Data for the task Start Marker
variable {u : State} {c v : Nat} (home : vertOf c = v) (alone : (ctxOf u c).lockstep = false) (p : Place) (r : Nat) (x : BitVec 256)
include home alone

omit home in
theorem placeLine_only : PlacesOnly u (placeLine u c p (32 * r) x) := by
  unfold placeLine
  rw [alone, if_neg Bool.false_ne_true, List.foldl_cons, List.foldl_nil]
  cases p with
  | tile core tile row => exact ⟨rfl, rfl, fun _ => rfl⟩
  | stream o =>
    refine ⟨rfl, rfl, fun w => ?_⟩
    rw [clusterAt_modCluster]
    split
    case isTrue same => rw [same]
    case isFalse => rfl

theorem placeLine_holds : PlaceHolds (placeLine u c p (32 * r) x) v p r x := by
  unfold placeLine
  rw [alone, if_neg Bool.false_ne_true, List.foldl_cons, List.foldl_nil, home]
  cases p with
  | tile core tile row =>
    change tileRow (setTileRow u (16 * v + core) tile (row + 32 * r / 32) x) _ _ _ = _
    rw [Nat.mul_div_cancel_left r (by decide : 0 < 32), tileRow, setTileRow, coreAt_modCore_self, sget_sput_self]
  | stream o =>
    intro b hb
    rw [clusterAt_modCluster_self]
    dsimp only
    rw [sget_foldl_sput, if_pos (by omega), Nat.add_sub_cancel_left]

/-- A line placed elsewhere leaves a place that holds the same line. -/
theorem placeLine_keeps {q : Nat} (held : PlaceHolds u v p q x) : PlaceHolds (placeLine u c p (32 * r) x) v p q x := by
  unfold placeLine
  rw [alone, if_neg Bool.false_ne_true, List.foldl_cons, List.foldl_nil, home]
  cases p with
  | tile core tile row =>
    change tileRow (setTileRow u (16 * v + core) tile (row + 32 * r / 32) x) _ _ _ = _
    rw [Nat.mul_div_cancel_left r (by decide : 0 < 32), tileRow, setTileRow, coreAt_modCore_self, sget_sput]
    split
    · rfl
    · exact held
  | stream o =>
    intro b hb
    rw [clusterAt_modCluster_self]
    dsimp only
    rw [sget_foldl_sput]
    split
    case isTrue inside =>
      have same : o + 32 * q + b - (o + 32 * r) = b := by omega
      rw [same]
    case isFalse => exact held b hb

end

theorem placeLines_hold {c v : Nat} (home : vertOf c = v) (p : Place) (x : BitVec 256) (l : List Nat) : ∀ u : State, (ctxOf u c).lockstep = false →
    let w := l.foldl (fun u r => placeLine u c p (32 * r) x) u
    PlacesOnly u w ∧ (∀ q, PlaceHolds u v p q x → PlaceHolds w v p q x) ∧ ∀ r ∈ l, PlaceHolds w v p r x := by
  induction l with
  | nil => exact fun u _ => ⟨⟨rfl, rfl, fun _ => rfl⟩, fun _ h => h, fun _ h => absurd h List.not_mem_nil⟩
  | cons r l ih =>
    intro u alone
    have first := placeLine_only alone p r x
    have alone' : (ctxOf (placeLine u c p (32 * r) x) c).lockstep = false := by
      rw [ctxOf, first.ctxs]
      exact alone
    obtain ⟨only, keeps, holds⟩ := ih _ alone'
    refine ⟨first.trans only, fun q held => keeps q (placeLine_keeps home alone p r x held), fun q hq => ?_⟩
    rcases List.mem_cons.mp hq with rfl | later
    · exact keeps q (placeLine_holds home alone p q x)
    · exact holds q later

/-- What a turn leaves of the lines placed. -/
theorem LineMoved.holds {s u t : State} {v : Nat} {z : Transfer} {last : Bool} (moved : LineMoved s u t v z last) {p : Place} {r : Nat} {x : BitVec 256}
    (held : PlaceHolds u v p r x) : PlaceHolds t v p r x := by
  cases p with
  | tile core tile row =>
    rw [PlaceHolds, tileRow, moved.core]
    exact held
  | stream o =>
    intro b hb
    rw [moved.stream]
    exact held b hb

/-- The places of a line, as the statement says them. -/
theorem PlaceHolds.tile_stream {t : State} {v : Nat} {p : Place} {r : Nat} {x : BitVec 256} (held : PlaceHolds t v p r x) :
    (∀ core tile row, p = .tile core tile row → tileRow t (16 * v + core) tile (row + r) = x) ∧
      ∀ o, p = .stream o → ∀ i, i < 32 → sget 0 (clusterAt t v).stream (o + 32 * r + i) = x.extractLsb' (8 * i) 8 := by
  refine ⟨fun core tile row hp => ?_, fun o hp => ?_⟩
  · rw [hp] at held
    exact held
  · rw [hp] at held
    exact held

theorem tload_moves {s u : State} {v n : Nat} {y : Transfer} {src : Word} {dst : Place} {x : BitVec 256} (turn : EngineTurn s v y) (op : y.op = .tload src dst n)
    (read : engineRead s v y.id (src + BitVec.ofNat 64 (32 * y.step)) = .ok (x, u)) (home : vertOf y.ctx = v) (alone : (ctxOf u y.ctx).lockstep = false) :
    Gives (.accessTransferLine v) s (fun t => MemKept s t ∧
      (∀ core tile row, dst = .tile core tile row → tileRow t (16 * v + core) tile (row + y.step) = x) ∧
      (∀ o, dst = .stream o → ∀ i, i < 32 → sget 0 (clusterAt t v).stream (o + 32 * y.step + i) = x.extractLsb' (8 * i) 8) ∧
      (y.step + 1 < n → (clusterAt t v).transfers = [{ y with step := y.step + 1, owed := if y.barrier = 0 then [] else y.owed ++ [32] }])) := by
  have looked := engineRead_looked read
  have only := placeLine_only alone dst y.step x
  obtain ⟨t, run, moved⟩ := transferLine_moves (u := placeLine u y.ctx dst (32 * y.step) x)
    (z := { y with step := y.step + 1, owed := if y.barrier = 0 then [] else y.owed ++ [32] }) (last := decide (n ≤ y.step + 1)) turn
    (by simp only [engineStep, op, read, moved_bind]) rfl (by rw [only.transfers, looked.transfers, turn.1])
  obtain ⟨tile, stream⟩ := (moved.holds (placeLine_holds home alone dst y.step x)).tile_stream
  exact ⟨t, run, memByte_congr (moved.mem.trans (only.mem.trans looked.mem)), tile, stream, fun more => moved.goes (decide_eq_false (by omega)) turn.2.2.2⟩

theorem rgather_moves {s u : State} {v rows rowLines i : Nat} {y : Transfer} {base idx : Word} {dst : Place} {x : BitVec 256} (turn : EngineTurn s v y)
    (op : y.op = .rgather base idx rows rowLines dst) (at_ : y.step = (idx.toNat % 32 / 4 + rows + 7) / 8 + i) {list : List Nat}
    (hl : list = (y.idx.drop (idx.toNat % 32 / 4)).take rows) {row : Nat} (hrow : row = (distinct list).getD (i / rowLines) 0)
    (read : engineRead s v y.id (base + BitVec.ofNat 64 (row * (32 * rowLines)) + BitVec.ofNat 64 (32 * (i % rowLines))) = .ok (x, u))
    (home : vertOf y.ctx = v) (alone : (ctxOf u y.ctx).lockstep = false) :
    Gives (.accessTransferLine v) s (fun t => MemKept s t ∧ ∀ p, p < list.length → list.getD p 0 = row → PlaceHolds t v dst (p * rowLines + i % rowLines) x) := by
  have looked := engineRead_looked read
  have skip : idx.toNat - idx.toNat / 32 * 32 = idx.toNat % 32 := by omega
  have late : ¬ y.step < (idx.toNat % 32 / 4 + rows + 7) / 8 := by omega
  have back : y.step - (idx.toNat % 32 / 4 + rows + 7) / 8 = i := by omega
  obtain ⟨places, hp⟩ : ∃ places, places = list.zipIdx.filter (fun e => e.1 = row) := ⟨_, rfl⟩
  obtain ⟨only, -, holds⟩ := placeLines_hold home dst x (places.map (fun e => e.2 * rowLines + i % rowLines)) u alone
  rw [List.foldl_map] at only holds
  obtain ⟨t, run, moved⟩ := transferLine_moves (u := places.foldl (fun u e => placeLine u y.ctx dst (32 * (e.2 * rowLines + i % rowLines)) x) u)
    (z := { y with step := y.step + 1, owed := if y.barrier = 0 then [] else y.owed ++ [32 * places.length] })
    (last := decide ((distinct list).length * rowLines ≤ i + 1)) turn
    (by simp only [engineStep, op, skip, late, if_false, back, ← hl, ← hrow, read, moved_bind, ← hp]) rfl (by rw [only.transfers, looked.transfers, turn.1])
  refine ⟨t, run, memByte_congr (moved.mem.trans (only.mem.trans looked.mem)), fun p inside here => moved.holds (holds _ (List.mem_map.mpr ⟨(row, p), ?_, rfl⟩))⟩
  rw [hp, List.mem_filter]
  refine ⟨List.mem_zipIdx_iff_getElem?.mpr ?_, by simp⟩
  rw [List.getD_eq_getElem?_getD, List.getElem?_eq_getElem inside] at here
  rw [List.getElem?_eq_getElem inside, ← here]
  rfl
Data for the task End Marker
◆ Problem statement ◆
Every line that contains the string "placed" should be returned from the data.

◆ Written answer ◆
/-- A line placed elsewhere leaves a place that holds the same line. -/
/-- What a turn leaves of the lines placed. -/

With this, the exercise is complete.